Co-Design of CNN Accelerators for TinyML using Approximate Matrix Decomposition

The paradigm shift towards local and on-device inference under stringent resource constraints is represented by the tiny machine learning (TinyML) domain. The primary goal of TinyML is to integrate intelligence into tiny, low-cost devices under strict resource, energy, and latency constraints. However, the ultra-resource-constrained nature of these devices can lead to increased inference execution time, which can be detrimental in latency critical applications. At the same time, TinyML applications are often associated with sensitive data. As such, latency optimization approaches that rely on training samples are infeasible when such data is unavailable, proprietary, or sensitive, highlighting a pressing need for optimization approaches that do not require access to the training dataset and can be applied directly to pre-trained models. Replacing costly multiplications with more hardware-efficient operations, such as shifts and additions, has been proposed as an effective method for reducing inference latency. However, post-training power-of-two (Po2) approaches are scarce and, in many cases, lead to unacceptable accuracy loss. In this work, we propose a framework that applies approximate matrix decomposition to a given CNN in order to optimize hardware implementations subject to strict constraints and without any need of re-training or fine-tuning steps. The genetic algorithm-driven framework explores different matrix decompositions and resulting multiplier-less CNN accelerator designs for FPGA targets. A comprehensive evaluation of different TinyML benchmarks demonstrates our framework's efficacy in generating latency-optimized implementations that satisfy strict accuracy and resource constraints, achieving an average 33% latency improvement with an average accuracy loss of 1.3% compared to typical systolic array-based FPGA accelerators.

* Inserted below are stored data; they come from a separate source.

-- ==== Sys2Proof/Laws/PerInstr.lean ====
section
/-! SUPPORT. Decoding gives every instruction back from its words: one lemma for each constructor of `Instr`. -/

namespace Sys2Proof.Laws.RoundTrip

/-- In each instruction set that has it, a well-formed instruction is decoded from its words: the first says how many there are, and
after a one-word instruction the next word does not matter. -/
def Statement (i : Instr) : Prop :=
  ∀ x : Isa, i.inIsa x = true → i.wf = true → i.regsOk x = true →
    ∃ w t, encode i = w :: t ∧ t.length = (if isTwo x w then 1 else 0) ∧ ∀ v, decode x w (t.headD v) = some i

theorem two_of {w : Word} {m : BitVec 6} (x : Isa) (h : w.extractLsb' 22 6 = m) : isTwo x w = isTwo x (fld m 22) := by
  unfold isTwo
  rw [h, fld_same m 22 (by decide)]

theorem a1 {i : Instr} {w : Word} {m : BitVec 6} (he : encode i = [w]) (hx : i.inIsa .x = false)
    (ht : isTwo .a (fld m 22) = false) (hm : w.extractLsb' 22 6 = m) (hd : ∀ v, w.extractLsb' 22 6 = m → rawA w v = some i) :
    Statement i := by
  intro x hi hw hr
  cases x
  · exact ⟨w, [], he, by rw [two_of _ hm, ht]; rfl, fun v => by simp [decode, hd v hm, hw, Instr.regsOk]⟩
  · rw [hx] at hi; cases hi

theorem x1 {i : Instr} {w : Word} {m : BitVec 6} (he : encode i = [w]) (hx : i.inIsa .a = false)
    (ht : isTwo .x (fld m 22) = false) (hm : w.extractLsb' 22 6 = m) (hd : ∀ v, w.extractLsb' 22 6 = m → rawX w v = some i) :
    Statement i := by
  intro x hi hw hr
  cases x
  · rw [hx] at hi; cases hi
  · exact ⟨w, [], he, by rw [two_of _ hm, ht]; rfl, fun v => by simp [decode, hd v hm, hw, hr]⟩

theorem ax1 {i : Instr} {w : Word} {m : BitVec 6} (he : encode i = [w]) (ht : isTwo .a (fld m 22) = false)
    (hu : isTwo .x (fld m 22) = false) (hm : w.extractLsb' 22 6 = m) (hd : ∀ v, w.extractLsb' 22 6 = m → rawA w v = some i)
    (hx : ∀ v, w.extractLsb' 22 6 = m → rawX w v = some i) : Statement i := by
  intro x hi hw hr
  cases x
  · exact ⟨w, [], he, by rw [two_of _ hm, ht]; rfl, fun v => by simp [decode, hd v hm, hw, Instr.regsOk]⟩
  · exact ⟨w, [], he, by rw [two_of _ hm, hu]; rfl, fun v => by simp [decode, hx v hm, hw, hr]⟩

theorem a2 {i : Instr} {w u : Word} {m : BitVec 6} (he : encode i = [w, u]) (hx : i.inIsa .x = false)
    (ht : isTwo .a (fld m 22) = true) (hm : w.extractLsb' 22 6 = m) (hd : w.extractLsb' 22 6 = m → rawA w u = some i) :
    Statement i := by
  intro x hi hw hr
  cases x
  · exact ⟨w, [u], he, by rw [two_of _ hm, ht]; rfl, fun v => by simp [decode, hd hm, hw, Instr.regsOk]⟩
  · rw [hx] at hi; cases hi

theorem x2 {i : Instr} {w u : Word} {m : BitVec 6} (he : encode i = [w, u]) (hx : i.inIsa .a = false)
    (ht : isTwo .x (fld m 22) = true) (hm : w.extractLsb' 22 6 = m) (hd : w.extractLsb' 22 6 = m → rawX w u = some i) :
    Statement i := by
  intro x hi hw hr
  cases x
  · rw [hx] at hi; cases hi
  · exact ⟨w, [u], he, by rw [two_of _ hm, ht]; rfl, fun v => by simp [decode, hd hm, hw, hr]⟩

theorem ev {i : Instr} (h : i.form = none) : Statement i := by
  intro x hi
  simp [Instr.inIsa, h] at hi
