theorem test_hyp_MatrixCommands :
    (∀ i ∈ [Instr.mxldb o none none .port 2#14 0#3 0#3 0x13#6 63#8 false, .mxldb o none none .pad 0#14 7#3 0#3 1#6 255#8 true,
        .mxldb o none none .glob 0#14 0#3 7#3 0x13#6 63#8 false, .mxldbs o none none true 0x600#14 0#3 2#2 true 0#1 0x13#6 87#10,
        .mxrun o none none false 3#11 0x13#6 0#4 87#7 0#5 1#5, .mxrun o none none true 2#11 0x13#6 15#4 127#7 0#5 31#5,
        .mxrung o none none 1#6 4#5 0x13#6 0#5 63#6 0#5 1#5, .mxst o none none true 0x80#11 0#5 0#3 3#5 7#6 .rne false 0#3,
        .mxst o none none false 5#11 0#5 0#3 3#5 7#6 .rne false 0#3, .mxz o none none 0#5 3#5 0#2, .mxz o none none 0#5 3#5 2#2,
        .mxops o none none 3#4 0x1B#16 0#16, .mxanc o none none (.val 20#9), .mxanc o none none (.deflt 1#6 2#6),
        .mxclrp o none none 0#5 3#5 true 0xFF#8, .mxspill o none none true 0#11 0#5 0#5, .mxspill o none none false 5#11 0#5 0#5,
        .mxfill o none none true 0#11 0#5 0#5, .mxfill o none none false 3#11 0#5 0#5], mxPushes (ex {} mxPorts) i = true) ∧
    mxReason (projected (ex {} mxPorts).myCore) (.mxfill o none none false 5#11 0#5 0#5) = some (4, 5) ∧
    readyForm (.mxfill o none none false 5#11 0#5 0#5) (ex {} mxPorts) = true ∧
    (let s := mxq (List.replicate 16 (mxc (.mxanc o none none (.val 20#9))))
     readyForm (.mxz o none none 0#5 3#5 0#2) s && decide (16 ≤ s.myCore.mx.queue.length)) = true ∧
    (∀ s ∈ [ex, mxq [mxc (.mxanc o none none (.val 20#9))]], readyB (.mxfence o none (some 3#4)) o .ex s = true) ∧
    ((ex).myCore.mx.queue = [] ∧ (ex).myCore.mx.run = []) ∧
    (let q := mxc (.mxanc o (some 3#4) none (.val 20#9))
     decide (mxGo (mxq [q] { count := 1 }) = some 0 ∧ mxBusy (mxq [q] { count := 1 }) 0 = none ∧ mxHead (mxq [q] { count := 1 }) 0 = .take 3
       ∧ mxGo (mxq [q]) = some 0 ∧ mxBusy (mxq [q]) 0 = none ∧ mxHead (mxq [q]) 0 = .join 3)) = true ∧
    (let q := mxc (.mxanc o (some 3#4) none (.val 20#9))
     let s : State := { mxq [q] with ctxTab := [(0, { sem := 0#80 })] }
     decide (mxGo s = some 0 ∧ mxBusy s 0 = none) && (match mxHead s 0 with
       | .bad _ => true
       | _ => false)) = true ∧
    (let q := mxc (.mxrun o none none true 2#11 0x13#6 0#4 31#7 0#5 1#5)
     let s := ex {} { mx := { run := [q] }, scq := [127#8] }
     decide (mxGo s = some 0 ∧ mxHead s 0 = .none ∧ mxBusy s 0 = some q ∧ acc0Of q.i + q.row = 0 ∧ ((s.core 0).mx.rowOf 0).tag = q.ctx)
       && !mxCanFeed (s.core 0) q && (match rowScales s 0 q, nextRow (s.core 0) q with
         | .ok _, .ok _ none => true
         | _, _ => false)) = true ∧
    (∀ i ∈ [Instr.mxldb o none none .pad 0#14 7#3 0#3 0x13#6 63#8 false, .mxst o none none true 0x80#11 0#5 0#3 3#5 1#6 .rne false 0#3,
        .mxspill o none none true 0#11 0#5 0#5, .mxfill o none none true 0#11 0#5 31#5],
      (let s := ex {} { mx := { run := [mxc i] }, resv := [0x4D03] }
       decide (toPerform s = some (0, mxc i) ∧ (s.core 0).poison = [])) = true) ∧
    ((mxFmt 0x13).bits = 8 ∧ (mxFmt 1).bits = 8) ∧
    (∀ i ∈ [Instr.mxanc o none none (.val 20#9), .mxops o none none 3#4 0x1B#16 0#16, .mxz o none none 0#5 31#5 0#2,
        .mxz o none none 31#5 0#5 0#2, .mxfence o none none, .mxclrp o none none 31#5 0#5 true 0xFF#8],
      mxGo (mxq [mxc i]) = some 0 ∧ mxBusy (mxq [mxc i]) 0 = none ∧ mxHead (mxq [mxc i]) 0 = .start) ∧
    (∀ x ∈ [({ count := 65535 } : Sem), {}],
      (let q := { mxc (.mxrun o none (some 3#4) true 2#11 0x13#6 0#4 31#7 0#5 1#5) with row := 2 }
       let s := ex {} { mx := { run := [q] }, sems := [(3, x)], rngs := [{ id := 7, rd := [], wr := [] }] }
       decide (toPerform s = some (0, q) ∧ isRun q.i = true ∧ q.gone = false ∧ mxSig q.i = some 3#4 ∧ physSem s 0 3 = some 3)) = true) ∧
    (let f : MxFault := { addr := 0, cause := 5, detail := 7, seq := 0, ctx := 0, core := 0, epc := 0, group := 0, col := 0, jobid := 0#64, time := 0 }
     let s := ex {} { mx := { held := [f] } }
     let t : State := { s with clusters := [(0, { heldq := [0] })] }
     decide (heldFault t = some 0 ∧ (t.core 0).mx.held = f :: [] ∧ (t.clus 0).heldq = [0])) = true := by decide +kernel

/-- EX with ports 2 and 3 that Gambit fills, in format 6, and port 4 with 64 elements to read. -/
def gamSt (l : List (Nat × DWord)) (g : Gambit := {}) : State :=
  ex (rg l) { gam := g, bfmt := [(10, 6#8), (74, 6#8), (80, 7#8)], resv := [9],
              ports := [(2, { st := .run, src := .ex, dst := .glob, fbank := 10, banks := 64 }),
                        (3, { st := .run, src := .ex, dst := .glob, fbank := 74, banks := 1 }),
                        (4, { st := .run, src := .glob, dst := .ex, fbank := 80, banks := 1, fw := 64, wr := 64 })] }

theorem test_hyp_GambitCommands :
    (∀ a ∈ [8, 0x200000, 0x1FFFC0, 0], readyB (.gbld o 1#4) o .ex (gamSt [(1, BitVec.ofNat 64 a)]) = true) ∧
    (let q : GbCmd := .ld 0 0 none
     let s := gamSt [] { queue := [q, q, q, q] }
     readyB (.gbld o 1#4) o .ex s && readyB (.gbth o 1#4 2#4 3#4 4#4) o .ex s && decide (4 ≤ s.myCore.gam.queue.length)) = true ∧
    readyB (.gbth o 1#4 2#4 3#4 4#4) o .ex (gamSt []) = true ∧
    (∀ n ∈ [0, 1, 1024, 8193], readyB (.gbpred o 0#6 34#6 35#6 false 9#16 1#4 2#4) o .ex (gamSt [(1, BitVec.ofNat 64 n), (2, 16#64)]) = true) ∧
    (let s := gamSt [(1, 64#64), (2, 16#64)]
     let v (f : Nat) : VIn := { f := f, fmt := elemFmt .bf16 0#8, n := 64 }
     readyB (.gbpred o 36#6 34#6 35#6 true 9#16 1#4 2#4) o .ex s && readyB (.gbpred o 31#6 35#6 34#6 true 9#16 1#4 2#4) o .ex s
       && decide (gamReason (projected s.myCore) 2 = none ∧ gamReason (projected s.myCore) 3 = none ∧ srcReason (projected s.myCore) 4 = none) && !pendingOn s.myCore 4
       && !pendingOn s.myCore 2 && !gamPushes s.myCore 2 && !gamPushes s.myCore 3 && srcsReady s.myCore [v 36] && srcsReady s.myCore [v 31]
       && roomFor s.myCore 2 16 && roomFor s.myCore 3 16 && decide (popPoison s.myCore [v 36] = none ∧ popPoison s.myCore [v 31] = none)) = true ∧
    (let s := gamSt [(2, 8193#64)]
     let t := gamSt [(2, 64#64)]
     let v (f : Nat) : VIn := { f := f, fmt := elemFmt .f32 0#8, n := 64 }
     readyB (.gbchk o 5#6 34#6 .f32 2#4 9#16) o .ex s && readyB (.gbchk o 5#6 34#6 .f32 2#4 9#16) o .ex t
       && readyB (.gbchk o 36#6 34#6 .f32 2#4 9#16) o .ex t && srcsReady t.myCore [v 5] && srcsReady t.myCore [v 36]
       && decide (popPoison t.myCore [v 5] = none ∧ popPoison t.myCore [v 36] = none)) = true ∧
    (∀ q ∈ [GbCmd.th 1#64 2#64 3#64 4#32 0 none, .ld 0 0 none, .ld 64 0 (some 3), .pred [0] false 2 3 16 9 0 none],
      (let s := gamSt [] { queue := [q] }
       decide (gamGo s = some 0 ∧ (s.core 0).gam.out = [] ∧ (s.core 0).gam.reply = none) && matched (s.core 0) 0) = true) ∧
    (let s := gamSt [] { queue := [.pred [0] false 2 3 16 9 0 none], reply := some (9, 2, 4, 0) }
     decide (gamGo s = some 0 ∧ (s.core 0).gam.out = [] ∧ 9 ∈ (s.core 0).resv)) = true := by decide +kernel

/-- An instance of a nest of image0, with NIX 9. -/
def inst9 : Inst :=
  { nix := 9, img := 1, reg := 7, nest := 0, ctx := 0, gen := 0#16, prio := 4, die := 0, arg := 77#64, deps := [], ready := true, share := [(0, 2)] }

/-- A deque entry of that instance. -/
def ent9 (n count : Nat) : DqEnt := { nix := 9, tile := n, count := count, range := decide (1 < count), b := 4, c0 := 0, gang := false, held := false, area := none }

/-- The walker's state: that instance, its image, core 0 as given, no engine running. -/
def wst (c : Core) : State := { phase := .run, images := [image0], insts := [inst9], cores := [(0, c)] }

theorem test_hyp_StepsOfTheNestWalker :
    (let x : Item := { nix := 9, b := 4, c0 := 0, next := 0, back := [], gang := false, starved := false }
     let s (a b : Item) : State := { wst {} with dies := [(0, { items := [a, b] })] }
     decide (((List.range 2).find? fun d => (dealTo (s x { x with b := 5 }) d).isSome) = some 0
       ∧ (dealTo (s x { x with b := 5 }) 0).map (fun y => (y.1, y.2.2.1)) = some (1, [(0, { ent9 0 1 with b := 5 })])
       ∧ (dealTo (s x { x with next := 1 }) 0).map (fun y => (y.1, y.2.2.1, y.2.2.2)) = some (0, [(0, ent9 0 1)], some { x with next := 1 }))
       ) = true ∧
    (let u : Deal := { ents := [(0, ent9 0 1)] }
     let j (r : Nat) : Core := { job := some { placedJob with run := r } }
     let s (r : Nat) : State := { wst (j r) with dies := [(0, { deals := [u] })] }
     decide (((s 0).die 0).deals = u :: [] ∧ 0 + ((s 0).die 0).delta ≤ effPrio (s 0) 0 4 0 ∧ effPrio (s 1) 0 4 0 < 1 + ((s 1).die 0).delta
       ∧ ((s 0).core 0).online = true)) = true ∧
    (let s := wst { deque := [{ ent9 0 1 with held := true }, ent9 3 1, ent9 0 3] }
     decide (toPop s = some 0 ∧ popEnt s 0 = some (2, ent9 0 3))) = true ∧
    (let s := wst { deque := [ent9 3 1] }
     decide (toPop s = some 0 ∧ popEnt s 0 = some (0, ent9 3 1))) = true ∧
    ([1, 2, 3].all fun n => (let s := wst { job := some placedJob, deque := [ent9 3 n] }
       decide (toSteal s = some 1 ∧ victimOf s 1 = some 0 ∧ stealEnt s 0 = some (0, ent9 3 n)))) = true ∧
    (let s : State := { wst { job := some placedJob, deque := [ent9 3 1] } with cycle := 18000000 }
     decide (starvingEnt s = some (0, 0) ∧ (s.core 0).deque[0]? = some (ent9 3 1))) = true ∧
    (let x : Item := { nix := 9, b := 4, c0 := 0, next := 0, back := [], gang := false, starved := false }
     let s : State := { wst {} with cycle := 18000000, dies := [(1, { items := [x] })] }
     decide (starvingEnt s = none ∧ starvingItem s = some (1, 0) ∧ (s.die 1).items[0]? = some x)) = true := by decide +kernel

theorem test_hyp_JobsStartAndEnd :
    (let s := withImage (la (rg [(1, 2#64)]))
     decide (s.myCore.job = some placedJob ∧ imageOf s 0 = some image0 ∧ image0.nests[(2 : Nat)]? = none) && readyB (.spawn o 1#5 2#5) o .ring s)
       = true ∧
    (let s := withImage (la (rg [(1, 1#64)]))
     readyB (.spawn o 1#5 2#5) o .ring s && ((image0.nests[(1 : Nat)]?).map Nest.hasD == some true)) = true ∧
    (let s := withImage (la (rg [(1, 0#64)]))
     readyB (.spawn o 1#5 2#5) o .ring s && ((image0.nests[(0 : Nat)]?).map (fun n => (n.hasD, n.gang)) == some (false, false))
       && decide (tableFull s = false ∧ s.phase = .run ∧ instOf s (nextNix s).1 = none ∧ dequeRoom s 0 = true)
       && readyB (.spawn o 1#5 2#5) o .ring { s with phase := .adjourning }) = true ∧
    (let s := wst { next := some (ent9 0 1, 0) }
     decide (mfind (fun k _ => copying s k) s.cores = some 0 ∧ entImage s (ent9 0 1) = some (1, 7)
       ∧ (s.images.find? fun i => decide (i.img = 1 ∧ i.reg = 7)) = some image0) && (List.range 4).all fun g =>
         decide ((image0.text.getD g []).length ≤ 65536)) = true ∧
    (let s := wst { next := some (ent9 1 1, 0), img := some (1, 7) }
     decide (mfind (fun k _ => startable s k) s.cores = some 0 ∧ (ent9 1 1).area = none ∧ instOf s 9 = some inst9 ∧ (instNest s inst9).isSome = true)) = true ∧
    (let j : Job := { placedJob with nix := 9, drain := true }
     let s : State := { wst { job := some j } with ctxs := [(0, { run := .rdv }), (1, { run := .absent }), (2, { run := .rdv })] }
     decide (mfind (fun k _ => jobOver s k) s.cores = some 0 ∧ (s.core 0).job = some j ∧ instOf s 9 = some inst9)) = true ∧
    (let j : Job := { placedJob with nix := 9, stopped := true, mark := some 0 }
     let t (c : Core) (e : CtxEnt) : State := { wst { c with job := some j } with
                              ctxTab := [(0, e)], ctxs := [(0, { run := .held }), (1, { run := .absent }), (2, { run := .held })] }
     let e : CtxEnt := { pool := 0x100000, nslot := 1, slotsz := 1024 }
     decide (toSave (t {} {}) = some 0 ∧ savePlace (t {} {}) 0 j = none ∧ toSave (t {} e) = some 0 ∧ portsQuiet ((t {} e).core 0) = true
       ∧ savePlace (t {} e) 0 j = some (0x100000, some 0) ∧ toSave (t { ports := [(4, queue4)] } e) = some 0
       ∧ portsQuiet ((t { ports := [(4, queue4)] } e).core 0) = false)) = true ∧
    (let s : State := { wst { job := some placedJob } with cycle := 0x100001, ctxs := [(1, { run := .run })] }
     decide (mfind (fun ag _ => overdue s ag) s.ctxs = some 1 ∧ overdueOf s 0 = [1])) = true ∧
    (let i : Inst := { inst9 with cl := [(3, { done := 2, closed := true })] }
     let s : State := { wst {} with insts := [i] }
     decide (toReport s = some (9, 3) ∧ instOf s 9 = some i)) = true ∧
    (let i : Inst := { inst9 with got := [(0, 2)], notify := some 1 }
     let k : Inst := { inst9 with ready := false, deps := [8] }
     let d : Inst := { inst9 with nix := 8, done := true, outcome := 1 }
     decide (instDone { wst {} with insts := [i] } = some (9, 0) ∧ instOf { wst {} with insts := [i] } 9 = some i ∧ i.done = false
       ∧ ([i].all fun x => !x.deps.contains 9) = true ∧ instDone { wst {} with insts := [k, d] } = some (9, 3))) = true := by decide +kernel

翻译：面向极端资源约束下本地及设备端推理的范式转变，体现在微型机器学习（TinyML）领域。TinyML的核心目标是在严格的资源、能耗与延迟约束下，将智能集成至微型低成本设备中。然而，这类设备的超资源受限特性可能导致推理执行时间增加，在延迟敏感型应用中可能产生严重影响。同时，TinyML应用常涉及敏感数据。因此，依赖训练样本的延迟优化方法在数据不可用、专有或敏感时无法实施，这凸显了对无需访问训练数据集、可直接应用于预训练模型的优化方法的迫切需求。用移位和加法等更高效的硬件运算替代代价高昂的乘法运算，已被证明是降低推理延迟的有效手段。然而，面向训练后模型的2的幂次（Po2）方法较为稀缺，且常导致不可接受的精度损失。本文提出一种框架，通过对给定卷积神经网络（CNN）应用近似矩阵分解，在严格约束下优化硬件实现，无需任何重训练或微调步骤。该遗传算法驱动的框架探索不同矩阵分解方案，为现场可编程门阵列（FPGA）目标生成对应的无乘法器CNN加速器设计。对多种TinyML基准的综合评估表明，本框架能生成满足严格精度与资源约束的延迟优化实现，与典型脉动阵列型FPGA加速器相比，平均延迟提升33%，精度损失仅1.3%。